History
The earliest ovens were found in Central Europe, and dated to 29,000 BC, it was used as roasting and boiling pits located within yurt structures. They were used to cook mammoth. In Ukraine from 20,000 BC they used pits with hot coals covered in ashes. The food was wrapped in leaves and set on top, then covered with earth. In camps found in Mezhirich, each mammoth bone house had a hearth used for heating and cooking.
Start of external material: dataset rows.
-- ==== Sys2Proof/Machine/State.lean ====
section
/-! DEFINITION. The machine's state as plain data, its reasons to stop, and the state right after a reset step (10_state.md, 70_reset_and_hazards.md R122). -/

namespace Sys2Proof.Machine

/-- Reasons to stop with a fault: none. A contract violation sets the register `FAULT` and halts the block until reset,
which is a next state (R110, R111; log entry 9); no other event of the spec stops the machine. -/
inductive Fault where
deriving DecidableEq, Repr

/-- Reasons to refuse. Each is safe: the model stops where the spec gives a run no next state. -/
inductive Refusal where
  /-- Raised by `exec` for an instruction without a meaning; no arm raises it. Safe. -/
  | notModelled (mnemonic : String)
  /-- Raised by INIT and RESET when the sampled `cfg_hall_sel` is 12 to 15: the configuration is refused (R38, D27). Safe. -/
  | hallSelect (sel : BitVec 4)
  /-- Raised by RESERVED under `RESERVED_OP_POLICY = REFUSE` (R102). Safe. -/
  | reservedOpcode (op : Opcode)
  /-- Raised by `State.configure` for a PHASE_TABLE that breaks R35. Safe. -/
  | phaseTable
  /-- Raised by `State.configure` for a Hall table that breaks R37, with its number. Safe. -/
  | hallTable (number : Nat)
deriving DecidableEq, Repr

end Sys2Proof.Machine

namespace Sys2Proof.Machine

/-- The state: the block's registers, the step's PWM event list, the input ports of the step, the frames the environment
has still to present, the step counter and the parameters. -/
structure State where
  /-- The registers (R15 to R30). -/
  regs : Regs
  /-- The output `pwm_events`: the PWM writes of the step, oldest first (R60). -/
  pwmEvents : List PwmEvent
  /-- The input ports as sampled in the step (R49, R129). -/
  ports : Ports
  /-- The model's own: the frames of the coming steps, the next one first; where it is empty the frame is free. -/
  pendingInputs : List Ports
  /-- The model's own: the number of the next step, which draws its free frame. -/
  tick : Nat
  /-- The parameters (R6); no step changes them. -/
  params : Params
deriving DecidableEq, Repr, Inhabited

/-- The registers after a reset step with every other input 0: Sensorless, Hall table 0 (R122, R123; the straps are a
DESIGN CHOICE, log entry 3). -/
def Regs.reset : Regs where
  state := .stopped
  sector := 0
  dutyCycle := 0
  direction := .forward
  startTime := 0
  lastCommutationTime := 0
  lockUntilTime := 0
  v := ⟨0, 0, 0⟩
  dsel := 2
  sk := .sensorless
  hdt := #v[6, 1, 3, 2, 5, 0, 4, 6]
  cmdDir := .forward
  cmdDuty := 0
  pwm := ⟨⟨.dormant, 0⟩, ⟨.dormant, 0⟩, ⟨.dormant, 0⟩⟩
  fault := 0
  rsp := .stopped

/-- The frame of a reset step with every other input 0 (R62, R122). -/
def Ports.resetFrame : Ports where
  rst := true
  cmdValid := false
  cmdWord := 0
  sampleValid := false
  adcVa := 0
  adcVb := 0
  adcVc := 0
  adcVbus := 0
  hallIn := 0
  nowMs := 0
  cfgSensorKind := 0
  cfgHallSel := 0

/-- The state right after a reset step under the parameters `p` (R122, R123). -/
def State.resetWith (p : Params) : State where
  regs := Regs.reset
  pwmEvents := [⟨.a, .dormant, 0⟩, ⟨.b, .dormant, 0⟩, ⟨.c, .dormant, 0⟩]
  ports := Ports.resetFrame
  pendingInputs := []
  tick := 0
  params := p

/-- The state right after reset under the default parameters. -/
def State.reset : State := State.resetWith Params.default

end Sys2Proof.Machine
end

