/-- The lockout's boundary, V-L1 and V-L2: not expired at its end, expired one millisecond later. -/
theorem test_witness_LockoutExpiresInASample :
    (having (frameAt 5000) fun r => { r with state := .locked, lockUntilTime := 5000 }).regs.fault = 0 ∧
      (having (frameAt 5000) fun r => { r with state := .locked, lockUntilTime := 5000 }).regs.state = .locked ∧
      ¬ 0 < ((5000 : Millis) - 5000).toNat ∧ 0 < ((5001 : Millis) - 5000).toNat ∧ ((5001 : Millis) - 5000).toNat < 2 ^ 31 := by
  decide

/-- Boundary samples of each clause: below, equal and above half the bus, in an odd and in an even sector. -/
theorem test_witness_SampleInStartingResult :
    (starting 1 1 1000 (frameAt 1001)).regs.fault = 0 ∧ (starting 1 1 1000 (frameAt 1001)).regs.state = .starting ∧
      (starting 1 1 1000 (frameAt 1001)).regs.sector.toNat ≤ 5 ∧ (starting 1 1 1000 (frameAt 1001)).regs.dsel = phaseCode .b ∧
      (1#3).toNat % 2 = 1 ∧ (499#16).toNat < (1000#16).toNat / 2 ∧ ¬ (500#16).toNat < (1001#16).toNat / 2 ∧
      (0#3).toNat % 2 = 0 ∧ (1000#16).toNat / 2 < (501#16).toNat ∧
      after params.timeCmp 1026 (1000 + 25) = true ∧ after params.timeCmp 1025 (1000 + 25) = false := by decide
theorem test_witness_ContractViolationsRaiseTheirFault :
    (starting 6 1 0 (frameAt 5)).regs.fault = 0 ∧ 5 < (starting 6 1 0 (frameAt 5)).regs.sector.toNat ∧
      (starting 6 1 0 (frameAt 5)).regs.state = .starting ∧ (starting 5 3 0 (frameAt 5)).regs.sector.toNat ≤ 5 ∧
      (starting 5 3 0 (frameAt 5)).regs.dsel = 3 := by decide

/-- Each of the three ways to end with a fault is met. -/
theorem test_witness_OnlyContractViolationsRaiseFaults :
    (after? (exec (.commutate 1) (starting 6 1 0 (frameAt 5)))).map (·.regs.fault) = some 1 ∧
      (after? (exec .start (having (frameAt 1) fun r =>
        { r with sk := .hall, hdt := Vector.replicate 8 7 }))).map (·.regs.fault) = some 1 ∧
      (after? (exec (.sample 0 0 0 0) (starting 5 3 0 (frameAt 5)))).map (·.regs.fault) = some 2 := by decide
theorem test_witness_EveryOperationKeepsItsFrame :
    (after? (exec (.sample 1 2 3 4) (starting 1 1 0 (frameAt 5)))).isSome = true := by decide
theorem test_witness_StateChangesOnlyAlongItsEdges :
    (after? (exec .start (stopped (frameAt 5)))).map (fun t => decide (t.regs.state ≠ .stopped)) = some true := by decide
theorem test_witness_LockedIsEnteredOnlyByLock :
    (stopped (withCmd 0x20007 (frameAt 5))).regs.state ≠ .locked ∧
      (after? (step (stopped (withCmd 0x20007 (frameAt 5))))).map (·.regs.state) = some .locked := by decide
theorem test_witness_RunningIsNotEnteredByDefault :
    (starting 1 1 0 (withSample 0 0 0 0 (frameAt 5))).params.promote = .never ∧
      (starting 1 1 0 (withSample 0 0 0 0 (frameAt 5))).regs.state ≠ .running ∧
      (after? (step (starting 1 1 0 (withSample 0 0 0 0 (frameAt 5))))).isSome = true := by decide
theorem test_witness_DirectionAndDutyAreLatchedWhileDriving :
    Driving (starting 1 1 0 (withCmd 0x14 (frameAt 5))).regs ∧
      (starting 1 1 0 (withCmd 0x14 (frameAt 5))).nextPorts.rst = false ∧
      (after? (step (starting 1 1 0 (withCmd 0x14 (frameAt 5))))).isSome = true := by decide
theorem test_witness_StrapsMatterOnlyAtResetAndInit :
    (frameAt 5).rst = false ∧ ¬ ((withCmd 0x2 (frameAt 5)).cmdValid = true ∧ (opField 0x2).toNat = 1) ∧
      params.promote ≠ .designed ∧ (after? (step (stopped (withCmd 0x2 (frameAt 5))))).isSome = true := by decide

/-- SAMPLE under inputs that differ in all but the clock, and RESET under inputs that differ in the clock. -/
theorem test_witness_OperationsReadOnlyTheirInputs :
    params.promote ≠ .designed ∧
      (withCmd 0x5 { frameAt 5 with hallIn := 7, cfgHallSel := 13 }).nowMs = (starting 1 1 0 (frameAt 5)).ports.nowMs ∧
      (after? (exec (.sample 1 2 3 4) (starting 1 1 0 (frameAt 5)))).isSome = true ∧
      (frameAt 9).cfgSensorKind = (frameAt 5).cfgSensorKind ∧ (frameAt 9).cfgHallSel = (frameAt 5).cfgHallSel ∧
      (frameAt 9).hallIn = (frameAt 5).hallIn ∧ (after? (exec .reset (stopped (frameAt 5)))).isSome = true := by decide
theorem test_witness_CmdDutyAndStartTimeAreNeverRead :
    params.promote ≠ .designed ∧ (after? (exec .start (stopped (frameAt 5)))).isSome = true := by decide
theorem test_witness_PwmRegistersHoldTheLastWrites :
    (after? (step (stopped (withCmd 0x2 (withSample 0 400 0 1000 (frameAt 100)))))).map (·.pwmEvents.length) = some 6 := by
  decide

/-- A driven state with the invariant that a step goes on from. -/
theorem test_witness_EveryStepKeepsTheInvariant :
    (starting 1 1 1000 (withSample 0 499 0 1000 (frameAt 1001))).Inv ∧
      (after? (step (starting 1 1 1000 (withSample 0 499 0 1000 (frameAt 1001))))).isSome = true :=
  ⟨{ noFault := rfl
     sectorLegal := by decide
     dselLegal := by decide
     dselResolved := by intro _; decide
     hdtLegal := by decide
     dormantAtRest := fun h => absurd (.inl rfl) h }, by decide⟩
theorem test_witness_ResetStepEstablishesTheInvariant :
    (starting 7 3 0 Ports.resetFrame).nextPorts.rst = true ∧
      (after? (step (starting 7 3 0 Ports.resetFrame))).isSome = true := by decide

end Sys2Proof.Tests
end

section
/-! The family 10_state.md: the invariant of R31 and R78 along every step, the latched registers (R17 to R19), and the
two registers nothing reads (R19, R27). -/

namespace Sys2Proof.Proofs

open Machine Laws

/-! ## How a step is made of operations -/

/-- The operations a step can run: the commands, SAMPLE and RESET. The internal operations run only inside START and
SAMPLE; run alone they can break the invariant. -/
def Presented : Instr → Prop
  | .resolveSector | .commutate _ => False
  | _ => True

theorem presented_decode (w : CmdWord) : Presented (decode w) := by
  unfold decode
  split <;> trivial

theorem decode_ne_reset (w : CmdWord) : decode w ≠ .reset := by
  unfold decode
  split <;> simp
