-- ==== Sys2Proof/Machine/State.lean ====
section
/-! DEFINITION. The state of the block (spec/10_state.md R10 to R18), its events (43_tick_sequence.md R101), the
events of the environment (20_memory.md R35, R43), why a step is refused, and the state after reset (R23, R125). -/

namespace Sys2Proof.Machine

/-- `adc_state` (10_state.md R14). -/
inductive AdcState where
  | idle
  | converting
  deriving DecidableEq, Repr

/-- The two output lines (20_memory.md R36). -/
inductive Line where
  | a
  | b
  deriving DecidableEq, Repr

/-- The events of a tick (43_tick_sequence.md R101). -/
inductive Event where
  | wdtKick
  | adcStart
  | adcPoll (busy : Bool)
  | adcDone (raw idx duty : Nat)
  | phaseToggle (newPhase : Bool)
  | out (line : Line) (value : Bool)
  deriving DecidableEq, Repr

/-- What reaches the block from outside between two ticks: `TICK`, with what the ADC will answer if it is asked in that
tick (20_memory.md R35, R43), or `RESET` (70_reset_and_hazards.md R125). -/
inductive Input where
  | tick (busy : Bool) (raw : Nat)
  | reset
  deriving DecidableEq, Repr

/-- The slots of a tick, in order (30_encoding.md R50). `s10` is "before step 1", where every tick begins and ends
(10_state.md R17). -/
inductive Place where
  | s10
  | s11
  | s20
  | s30
  | s40
  | s50
  | s51
  deriving DecidableEq, Repr

/-- Nothing raises a fault: "The block raises no exception, trap or error of any kind" and the step function "has no
fault outcome" (60_exceptions.md R105; log 24). A type without constructors is safe: no claim can lean on one. -/
inductive Fault where
  deriving DecidableEq, Repr

/-- Why the model gives no step. -/
inductive Refusal where
  /-- Raised by exec's arm of an instruction that has no meaning yet. Safe: the run stops. -/
  | notModelled (mnemonic : String)
  /-- Raised by step when the configuration is not well formed (00_scope.md R8, 93_implementation_defined.md U5).
  Safe: the spec gives such a configuration no step. -/
  | illFormedConfig
  /-- Raised by step, except for RESET, when `pwm_counter >= STEPS` or `pwm_duty` is outside `[1, 100]`
  (30_encoding.md R52 (a), (b)). Safe: no run reaches such a state, and the spec gives it no step. -/
  | registerOutOfRange
  /-- Raised by `ADC_DONE` when the sample it reads is not below `2^ADC_WIDTH` (30_encoding.md R52 (d)). Safe: the port
  contract excludes it. -/
  | rawOutOfRange
  /-- Raised by a ROM read at an index with no entry (20_memory.md R33, 93_implementation_defined.md U1). Safe: it cannot
  happen under a well-formed configuration from `ADC_DONE`. -/
  | romIndexOutOfRange
  deriving DecidableEq, Repr

/-- The state: the six registers, the configuration, the transient values of the tick in progress, and the model's own
fields. -/
structure State where
  /-- The configuration: a parameter, which no operation writes (00_scope.md R1, R24; log 1). -/
  cfg : Cfg
  /-- `pwm_counter` (10_state.md R11). -/
  pwmCounter : Nat
  /-- `phase`: `false` selects A, `true` selects B (R12; log 7). -/
  phase : Bool
  /-- `pwm_duty` (R13). -/
  pwmDuty : Nat
  /-- `adc_state` (R14). -/
  adcState : AdcState
  /-- `out_a` (R15). -/
  outA : Bool
  /-- `out_b` (R15). -/
  outB : Bool
  /-- The slot that runs next: the position inside the tick (R17; log 2). -/
  place : Place
  /-- A call of `GAMMA_LOOKUP` on its own is due (40_gamma_table.md R60; log 11). -/
  lookupCall : Bool
  /-- What `ADC_BUSY` reads in this tick (R18; 20_memory.md R43). -/
  busy : Bool
  /-- What `ADC_RESULT` reads in this tick (R18; 20_memory.md R43). -/
  raw : Nat
  /-- The operand of `GAMMA_LOOKUP` (R18; 40_gamma_table.md R60). -/
  idx : Nat
  /-- What `GAMMA_LOOKUP` returned (40_gamma_table.md R60; log 11). -/
  lookup : Nat
  /-- What `PWM_CMP` computed (R18). -/
  active : Bool
  /-- The event list of the tick, oldest first (43_tick_sequence.md R101; log 16). -/
  events : List Event
  /-- What the environment will send, oldest first (log 3). -/
  inputs : List Input
  /-- How many inputs were drawn freely, State.inputs being empty (log 3). -/
  draws : Nat
  deriving DecidableEq, Repr

/-- The state right after `RESET` under the configuration `c` (10_state.md R23, 70_reset_and_hazards.md R125), before
the first tick (R17), nothing being listed for the environment. The values of `phase`, `adc_state`, `out_a` and `out_b`
are the spec's decisions D2 to D4 (log 4, 5, 6); those of the model's own fields are DESIGN CHOICE (log 25). -/
def State.resetWith (c : Cfg) : State :=
  { cfg := c
    pwmCounter := 0
    phase := false
    pwmDuty := c.initialDuty
    adcState := .idle
    outA := false
    outB := false
    place := .s10
    lookupCall := false
    busy := false
    raw := 0
    idx := 0
    lookup := 0
    active := false
    events := []
    inputs := []
    draws := 0 }

/-- The machine right after reset, with the defaults of 92_eei_decisions.md D24 (log 8). -/
def State.reset : State := State.resetWith Config.default128

end Sys2Proof.Machine
end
Ovens have been used since prehistoric times by cultures who lived in the Indus Valley and pre-dynastic Egypt. Settlements across the Indus Valley had an oven within each mud-brick house by 3200 BC. The obvious explanation for the popular use of the oven in the homes would most likely involve its use for cooking food. However, baked brick sewers were also found at the Indus Valley civilization, which shows that they used the oven for masonry as well. Other ancient cultures that had use for the oven were pre-dynastic civilizations in Egypt. An early form of blacktopware was produced there which required a kiln. This is another hint showing how ovens were used from about 5000–4000 BC.
Culinary historians credit the Greeks for developing bread baking into an art. Front-loaded bread ovens were developed in ancient Greece. The Greeks created a wide variety of doughs, loaf shapes, and styles of serving bread with other foods. Baking developed as a trade and profession as bread increasingly was prepared outside of the family home by specially trained workers to be sold to the public. This is one of the oldest forms of professional food processing.